O Grupo Abril, por sua vez, afirmou ao Centro Knight por meio de comunicado que as empresas do grupo estão submetidas “aos efeitos e limitações impostas pela Lei 11.101/2005, especialmente com relação às obrigações anteriores ao pedido de recuperação judicial”.
“Os efeitos impostos pela legislação que regulamenta a recuperação judicial não são opcionais, e seu cumprimento e observância pelo Grupo Abril devem ser totais”, afirmou o comunicado. O Grupo Abril afirmou também que Rizek “vem sendo representado e defendido nos últimos 16 anos em todos os processos porventura ajuizados contra si, totalmente às expensas do Grupo Abril, de forma diligente e responsável”.
“Os efeitos da recuperação judicial sobre os processos judiciais envolvendo o Sr. André Rizek tornaram o caso complexo e atípico, sendo certo que o Grupo Abril vem estudando possíveis medidas junto ao juízo da recuperação judicial para suspender as cobranças que vem sendo atualmente realizadas contra o jornalista, e continua empenhado em encontrar soluções para o bom desfecho deste caso”, afirmou a empresa.
A companhia também disse que “o eventual direito de reembolso de partes que são devedores conjuntos com o grupo Abril será tratado no plano de recuperação judicial, e deverá ser confirmado por decisão do juízo da recuperação judicial”, o que deve acontecer ao longo de agosto de 2019.
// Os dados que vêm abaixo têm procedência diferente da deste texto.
-- ==== Sys2Proof/Machine/Spares.lean ====
section
/-! DEFINITION. Spare tiles, cores, rows and columns, and the replacement of units (R24 to R27, R42, R325, R484). -/

namespace Sys2Proof.Machine

/-- Positions of a cluster that serve no logical core and have not failed, lowest first. -/
def State.freePositions (s : State) (cl : Nat) : List Nat :=
  let used := (List.range 32).map (fun k => s.posOf (32 * cl + k))
  (List.range 34).filter (fun k => !used.contains k && !s.spares.failedCores.contains (34 * cl + k))

/-- The spare tile of a physical core is free and working (R25). -/
def State.spareTileFree (s : State) (phys : Nat) : Bool := (tabGet? s.spares.spareTile phys).isNone

/-- PHYS of a physical core number. -/
def physOfCore (phys sub : Nat) : Nat := physOf (phys / 34 / 12) (phys / 34 % 12) (phys % 34) sub

/-- The island that serves a logical core changes from physical core `old` to `new`: each keeps its own clock state (R35). -/
def State.moveIsland (s : State) (core old new : Nat) : State :=
  let i := tabGet s.idleIslands Island.cold new
  let s := { s with idleIslands := tabPut (tabDel s.idleIslands new) old (s.core core).island }
  s.modCore core (fun c => c.onIsland i)

/-- The spare tile takes a tile's place within its core (R25); recorded in the wear history. -/
def State.useSpareTile (s : State) (core : Nat) (tile : Fin 16) : State :=
  let ph := s.physCore core
  let s := { s with spares := { s.spares with spareTile := tabPut s.spares.spareTile ph (some tile) } }
  s.wear (unitId 1 core tile.val) (s.corePhys core 16) 1 0 core (s.corePhys core tile.val)

/-- A spare core of the cluster takes a logical core; `failed` says the old position is faulty (R25 to R27). The event that the
last spare is engaged is raised once for a cluster, though a rolling test may give the spare back (DESIGN CHOICE, log 42). -/
def State.useSpareCore (s : State) (core : Nat) (failed : Bool) : Option State :=
  let cl := core / 32
  match s.freePositions cl with
  | [] => none
  | k :: _ =>
    let old := s.corePhys core 0
    let ph := s.physCore core
    let sp := s.spares
    let s := { s with spares := { sp with pos := tabPut sp.pos core k,
                                          failedCores := if failed then sp.failedCores ++ [ph] else sp.failedCores } }
    let s := s.wear (unitId 2 core 0) (s.corePhys core 0) 1 0 core old
    let s := s.moveIsland core ph (s.physCore core)
    let c := s.cluster cl
    if (s.freePositions cl).isEmpty && !c.spareLow then
      some ((s.setCluster cl { c with spareLow := true }).raiseDev 0x8902 (b1 cl))
    else some s

/-- A logical core is marked lost (R26). -/
def State.markLost (s : State) (core : Nat) : State :=
  if s.spares.lost.contains core then s
  else
    let ph := s.corePhys core 0
    let n := s.physCore core
    let s := { s with spares := { s.spares with lost := s.spares.lost ++ [core],
                                                failedCores := s.spares.failedCores ++ [n] } }
    let s := s.wear (unitId 2 core 0) ph 8 0 core 0
    s.raise 0x8901 ((s.coreOwner core).getD 0xFF) 0 0 (pack [b2 core, b4 ph])

/-! ### Self-tests that hold a spare (R475, R486 to R489) -/

/-- The test result recorded last for a kind of unit at a physical position was a pass. -/
def State.lastPass (s : State) (kind phys : Nat) : Bool :=
  let pend := s.flash.ops.filterMap (fun o => match o with
    | .wear r => some r
    | _ => none)
  match ((s.flash.wear ++ pend).filter (fun r => le r 7 1 == kind && le r 8 4 == phys && le r 12 1 == 5)).getLast? with
  | some r => le r 13 1 == 0
  | none => false

/-- The number that the next wear record gets, once those under way are written (R482). -/
def State.nextWear (s : State) : Nat :=
  s.flash.wearSeq + (s.flash.ops.filter (fun o => match o with
    | .wear _ => true
    | _ => false)).length

/-- The logical core a unit identifier names, or 0xFFFF (R481). -/
def unitCore (unit : Nat) : Nat :=
  let kind := bits unit 56 8
  if kind = 1 || kind = 2 || kind = 3 || kind = 0xB then bits unit 32 16 else 0xFFFF

/-- The tile position that serves a logical tile of a core: the spare tile, numbered 16, where it is engaged for it (R25, R481). -/
def State.tilePos (s : State) (core tile : Nat) : Nat :=
  match tabGet? s.spares.spareTile (s.physCore core) with
  | some (some t) => if t.val = tile then 16 else tile
  | _ => tile

/-- PHYS of a unit that no test has rolled: the position that serves it at the time (R4, R482). -/
def State.physUnit (s : State) (unit : Nat) : Nat :=
  let kind := bits unit 56 8
  let a := bits unit 32 16
  let b := bits unit 16 16
  if kind = 1 then s.corePhys a (s.tilePos a b)
  else if kind = 2 || kind = 3 || kind = 0xB then s.corePhys a 0
  else if kind = 4 then physOf (a / 12) (a % 12) 0 b
  else if kind = 5 then physOf (a / 12) (a % 12) 0 0
  else if kind = 9 then physOf 0 0 0 b
  else 0

/-- One unit of a test is done: its record joins the test and the wear history; at the last one the command is answered.
A unit rolled out of service serves no logical core, a rolled tile replaces no tile (R481, R482). -/
def State.endUnitTest (s : State) (id : BitVec 32) (unit : W64) (phys status sig : Nat) : State :=
  let out := status ≠ 2 && (s.tests.any (fun (t : SelfTest) => t.id == id && t.rolled.any (fun r => r.1 == unit)))
  let kind := bits unit.toNat 56 8
  let u := if !out then unit.toNat else if kind = 1 then unitId 1 (unitCore unit.toNat) 0xFFFF else unitId kind 0xFFFF 0
  let core := if out && kind ≠ 1 then 0xFFFF else unitCore unit.toNat
  let rec' := patch (unitRecord u phys 5 status core sig s.powerMin) 24 (b4 s.nextWear)
  let upd := fun (t : SelfTest) => if t.id = id then
      { t with todo := t.todo.filter (fun v => v != unit), rolled := t.rolled.filter (fun r => r.1 != unit),
               records := t.records ++ [rec'] } else t
  let s := ({ s with tests := s.tests.map upd }).wear u phys 5 status core sig
  match s.tests.find? (fun (t : SelfTest) => t.id == id) with
  | none => s
  | some t =>
    match t.mbx with
    | some m =>
      if t.todo.isEmpty then
        ({ s with tests := s.tests.map (fun (t : SelfTest) => if t.id = id then { t with mbx := none } else t) }).ok m (b4 id.toNat)
      else s
    | none => s

/-- A rolled unit's position becomes a spare again (R487). -/
def State.returnRolled (s : State) (unit : W64) (ph : Nat) : State :=
  let sp := s.spares
  if bits unit.toNat 56 8 = 1 then { s with spares := { sp with spareTile := tabDel sp.spareTile ph } }
  else { s with spares := { sp with failedCores := sp.failedCores.filter (fun n => n != ph) } }

/-- Rolling tests that hold a spare a fault needs stop: the unit under test serves as the spare if its last recorded result
is a pass (R475). -/
def State.stopRolls (s : State) (holds : W64 → Nat → Bool) : State :=
  s.tests.foldl (fun t v =>
    (v.rolled.filter (fun r => holds r.1 r.2)).foldl (fun u r =>
      let n := r.1.toNat
      let at' := physOfCore r.2 (if bits n 56 8 = 1 then bits n 16 16 else 0)
      let u := if u.lastPass (bits n 56 8) at' then u.returnRolled r.1 r.2 else u
      u.endUnitTest v.id r.1 at' 2 0) t) s

/-- A spare core of the cluster is free, once a rolling test there has given way. -/
def State.wantCore (s : State) (core : Nat) : State :=
  if (s.freePositions (core / 32)).isEmpty then
    s.stopRolls (fun u ph => bits u.toNat 56 8 != 1 && ph / 34 == core / 32)
  else s

/-- A failed tile or core: spare tile, else spare core, else lost. Answers whether the core is lost. -/
def State.replaceCore (s : State) (core : Nat) : Bool × State :=
  let s := s.wantCore core
  match s.useSpareCore core true with
  | some t => (false, t)
  | none => (true, s.markLost core)
def State.replaceTile (s : State) (core : Nat) (tile : Fin 16) : Bool × State :=
  let ph := s.physCore core
  let s := if s.spareTileFree ph then s else s.stopRolls (fun u p => bits u.toNat 56 8 == 1 && p == ph)
  if s.spareTileFree ph then (false, s.useSpareTile core tile) else s.replaceCore core

/-- The key of a bank in the table of spare rows used: kind of R481, number and bank. -/
def bankKey (kind a b : Nat) : Nat := kind * 2 ^ 32 + a * 2 ^ 8 + b

/-- Spare rows of a bank; every bank has two spare bit columns (R325). -/
def spareRows (kind : Nat) : Nat := if kind = 3 then 16 else 32

/-- No spare row and no spare column of a bank is left. -/
def State.bankSpent (s : State) (k kind : Nat) : Bool :=
  spareRows kind ≤ tabGet s.spares.bankRows 0 k && 2 ≤ tabGet s.spares.bankCols 0 k

/-- A row, or with `col` a bit column, of a bank is replaced and the repair recorded: by a spare of the other sort where its own
are all in use (DESIGN CHOICE, log 35); `none` when no spare is left (R325). -/
def State.repairBank (s : State) (kind a b core : Nat) (col : Bool) : Option State :=
  let k := bankKey kind a b
  let rows := tabGet s.spares.bankRows 0 k
  let cols := tabGet s.spares.bankCols 0 k
  if s.bankSpent k kind then none
  else
    let useCol := decide (cols < 2) && (col || decide (spareRows kind ≤ rows))
    let sp := s.spares
    let s := if useCol then { s with spares := { sp with bankCols := tabPut sp.bankCols k (cols + 1) } }
      else { s with spares := { sp with bankRows := tabPut sp.bankRows k (rows + 1) } }
    let s := if kind = 4 && !useCol then
        let c := s.cluster a
        s.setCluster a { c with sparesUsed := satAdd c.sparesUsed 1 }
      else s
    let ph := if kind = 3 then s.corePhys core b else if kind = 4 then physOf (a / 12) (a % 12) 0 b else 0
    some (s.wear (unitId kind a (if kind = 4 then b else 0)) ph 3 0 core 0)

/-- A cluster scratch bank without spares is marked failed (R325). -/
def State.failBank (s : State) (cl b : Nat) : State :=
  let c := s.cluster cl
  if c.failedBanks.contains b then s
  else
    let s := s.setCluster cl { c with failedBanks := c.failedBanks ++ [b] }
    let s := s.wear (unitId 4 cl b) (physOf (cl / 12) (cl % 12) 0 b) 3 0 0xFFFF 0
    s.raise 0x8904 ((s.clusterOwner cl).map (·.val) |>.getD 0xFF) 0 0 (pack [b1 cl, b1 b])

/-- A unit replacement at a step boundary under R42, R484 or R487: the tile's spare tile or the core's spare core. -/
def State.applyUnit (s : State) (u : UnitWait) : Option State :=
  let id := u.unit.toNat
  let kind := bits id 56 8
  let core := bits id 32 16
  let sub := bits id 16 16
  if kind = 1 then
    if s.spareTileFree (s.physCore core) then some (s.useSpareTile core (Fin.ofNat 16 sub))
    else if u.test.isSome then none else s.useSpareCore core true
  else if kind = 2 || kind = 3 || kind = 0xB then s.useSpareCore core true
  else none

/-- A scratch bank is repaired after errors that scrubbing found; without a spare left a core scratch retires its core and a
cluster scratch bank fails (R325). A waiting repair names its bank in B for core scratch too, and a column by bit 0. -/
def State.repairScratch (s : State) (unit : Nat) : State :=
  let a := bits unit 32 16
  let b := bits unit 16 16
  if bits unit 56 8 = 4 then (s.repairBank 4 a b 0xFFFF (bit unit 0)).getD (s.failBank a b)
  else if bits unit 56 8 = 3 then (s.repairBank 3 a b a (bit unit 0)).getD (s.replaceCore a).2
  else (s.replaceCore a).2

/-- The tests have a unit of this cluster rolled out of service (R487). -/
def State.rolling (s : State) (cl : Nat) : Bool := s.tests.any (fun t => t.rolled.any (fun r => r.2 / 34 == cl))

/-- The test rolls a unit out of service; without a spare the unit is not run. -/
def State.rollUnit (s : State) (u : UnitWait) (t : Nat) : State :=
  let ph := s.physCore (bits u.unit.toNat 32 16)
  let was := s.physUnit u.unit.toNat
  match s.applyUnit u with
  | some v => { v with tests := v.tests.map (fun (x : SelfTest) => if x.id.toNat = t then { x with rolled := x.rolled ++ [(u.unit, ph)] } else x) }
  | none => s.endUnitTest (BitVec.ofNat 32 t) u.unit was 2 0

/-- Retirement of an island is reported (event 0x8905). -/
def State.reportRetired (s : State) (u : UnitWait) (phys : Nat) : State :=
  let core := bits u.unit.toNat 32 16
  s.raise 0x8905 ((s.coreOwner core).getD 0xFF) 0 0 (pack [b8 u.unit.toNat, b4 phys, b2 core])

/-- A unit is retired now (R42, R484): replaced, recorded, an island's retirement reported. -/
def State.retireNow (s : State) (u : UnitWait) : Option State :=
  let was := s.physUnit u.unit.toNat
  (s.applyUnit u).map (fun v =>
    let v := v.wear u.unit.toNat was 2 0 (unitCore u.unit.toNat) 0
    if bits u.unit.toNat 56 8 = 0xB then v.reportRetired u was else v)

end Sys2Proof.Machine
end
O Centro Knight perguntou à Abril se há outros jornalistas que são corréus com a empresa em processos relacionados a reportagens veiculadas em publicações da editora e que podem se ver na mesma situação de Rizek em um futuro próximo. “A Abril historicamente vence a esmagadora maioria de casos judiciais sobre matérias publicadas, e o desenrolar do processo de recuperação judicial permitirá a solução dos casos pendentes”, respondeu a empresa. O Centro Knight entrou em contato com o jornalista André Rizek, mas ele não quis comentar o caso.